Выбрать главу

Гораздо интенсивней интегрированием чеченцев в современное общество занималась советская власть, создав, кстати, письменность на чеченском языке и всемерно способствуя формированию чеченской интеллигенции. Однако чеченцы и в советские годы проживали преимущественно в сельской местности, тяготели к традиционной "деревенской культуре". И при этом регион, с его высокой рождаемостью, всегда обладал избыточными трудовыми ресурсами. Советский режим просто чудом удерживал молодых и фактически безработных мужчин в "длительном мире и праздности". Заряд нерастраченной энергии долго накапливался. Взрыв произошел с распадом советской цивилизации с ее распределительно-уравнительной социально-экономической системой, идеологией, культурой и репрессивными механизмами.

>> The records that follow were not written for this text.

-- ==== Sys2Proof/Laws/Compression.lean ====
section
/-! SUPPORT. The loop of rounds, and BLK whole: what it computes from a full buffer, and all it can change. -/

namespace Sys2Proof.Machine

@[simp] theorem execLdv_next (s : State) : execLdv s = .next (s.setV s.h) := rfl
@[simp] theorem execRnd_next (t : BitVec 6) (s : State) :
    execRnd t s = .next (s.setV (round s.v (readK t) (s.readW t))) := rfl
@[simp] theorem execAddh_next (s : State) : execAddh s = .next (s.setH (addWords s.h s.v)) := rfl

theorem compressBlock_eq (h : Words8) (b : Block) : compressBlock h b = addWords h (rounds (schedule b) h) := by
  unfold compressBlock; with_reducible rfl

theorem rounds_eq (w : Words64) (v : Words8) : rounds w v = (List.range' 0 64).foldl (roundStep w) v := by
  unfold rounds; with_reducible rfl

/-- The loop over RND runs the rounds. -/
theorem overT_rounds {s : State} {n k : Nat} (hn0 : 0 < n) :
    overT .rounds execRnd (List.range' k n) s =
      .next { s with v := (List.range' k n).foldl (roundStep s.w) s.v, ph := .rounds, t := BitVec.ofNat 6 (k + n - 1) } := by
  induction n generalizing k s with
  | zero => omega
  | succ n ih =>
    simp only [List.range'_succ, overT, List.foldl_cons, execRnd_next, andThen_next]
    rcases Nat.eq_zero_or_pos n with rfl | hpos
    · rfl
    · rw [ih hpos, show k + 1 + n - 1 = k + (n + 1) - 1 by omega]
      rfl

/-- BLK from a full buffer (42_compression.md R163, R164): the schedule of the block, the rounds on it, the feed-forward into
H, one more block counted, the engine idle, and nothing else. -/
theorem blk_next {s : State} {b : Block} (hb : s.buf.Holds b) :
    blk s = .next { s with
      w := schedule b, v := rounds (schedule b) s.h, h := compressBlock s.h b, nblk := s.nblk + 1#64, ph := .fill, t := 0#6 } := by
  unfold blk
  rw [overT_schedule hb, execLdv_next, andThen_next, overT_rounds (by omega), andThen_next, execAddh_next, andThen_next,
    compressBlock_eq, rounds_eq]
  rfl

/-- All that a loop over T can change, when its operation changes the schedule and the working variables at most. -/
theorem overT_eq_next {p : BlockPhase} {op : BitVec 6 → State → Result}
    (hop : ∀ i s u, op i s = .next u → ∃ w v, u = { s with w := w, v := v }) {ts : List Nat} {s u : State}
    (h : overT p op ts s = .next u) : ∃ w v ph t, u = { s with w := w, v := v, ph := ph, t := t } := by
  induction ts generalizing s with
  | nil => cases h; exact ⟨_, _, _, _, rfl⟩
  | cons t ts ih =>
    obtain ⟨s', h1, h2⟩ := andThen_eq_next.1 h
    obtain ⟨w, v, rfl⟩ := hop _ _ _ h1
    obtain ⟨w', v', ph, t', rfl⟩ := ih h2
    exact ⟨_, _, _, _, rfl⟩

/-- All that BLK can change, from any state. -/
theorem blk_eq_next {s u : State} (h : blk s = .next u) :
    ∃ w v x, u = { s with w := w, v := v, h := x, nblk := s.nblk + 1#64, ph := .fill, t := 0#6 } := by
  unfold blk at h
  obtain ⟨s1, h1, h⟩ := andThen_eq_next.1 h
  obtain ⟨s2, h2, h⟩ := andThen_eq_next.1 h
  rw [execLdv_next, andThen_next] at h
  obtain ⟨s3, h3, h⟩ := andThen_eq_next.1 h
  rw [execAddh_next, andThen_next] at h
  obtain ⟨_, _, _, _, rfl⟩ := overT_eq_next (fun i s u hu => by
    obtain ⟨_, x, rfl⟩ := execLdw_eq_next hu; exact ⟨_, _, rfl⟩) h1
  obtain ⟨_, _, _, _, rfl⟩ := overT_eq_next (fun i s u hu => by
    obtain ⟨_, rfl⟩ := execExp_eq_next hu; exact ⟨_, _, rfl⟩) h2
  obtain ⟨_, _, _, _, rfl⟩ := overT_eq_next (fun i s u hu => by
    cases hu; exact ⟨_, _, rfl⟩) h3
  cases h
  exact ⟨_, _, _, rfl⟩

end Sys2Proof.Machine
end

Фактически Чечня никогда не была "нормальной" частью постсоветской России: либо мятежной провинцией, "флибустьерской республикой", либо завоеванной провинцией, где власть держится на штыках. Чеченцы постепенно почти интегрировались в советскую империю (а многие из них довольно прочно зарядились соответствующим советским имперским духом), но так и не стали россиянами, возможно, почувствовав, что вектор развития России направлен на формирование национального государства. К сожалению, социально-культурный и бытовой уклад сегодняшней Чечни никто систематически не исследовал (в силу очевидной опасности такой "полевой работы"). Но "варваризация" всех ее сторон представляется очевидной, и это, конечно, одно из следствий распада советского строя и советского государства, а не начавшейся в 1994 году войны, как полагают либералы. Происходит возврат порядков, обычаев, нравов, существовавших до прихода России на Кавказ.

Очень важно подчеркнуть, что характеристику общества как "варварского" автор этих строк не считает оценочной. Тот же Тацит назидательно противопоставлял "неиспорченные" нравы варваров-германцев "испорченным" — своих соотечественников. Варварство подразумевает свободу (вплоть до анархии), социальное равенство (даже ценой отказа от развития), аскетизм, готовность к самопожертвованию, отношение к незнакомцам без полутонов: удивительно добросердечное с теми, кого считают друзьями, и свирепую жестокость к тем, в ком подозревают врагов (или их соплеменников).

Тацит отмечал, что германцы не наказывают своих рабов, как римляне, хладнокровно и систематически, "ради поддержания дисциплины", но могут убить их в пылу ярости, гневаясь на них, как на врагов. Если перенести это на реалии современного общества, то можно сказать, что наша цивилизация подразумевает функционирование бездушного механизма эксплуатации и распределения, которая немыслима в варварском обществе. Кстати, сегодня в Чечне идеи социального равенства отстаивают, прежде всего, именно вахабиты, политические сторонники Шамиля Басаева.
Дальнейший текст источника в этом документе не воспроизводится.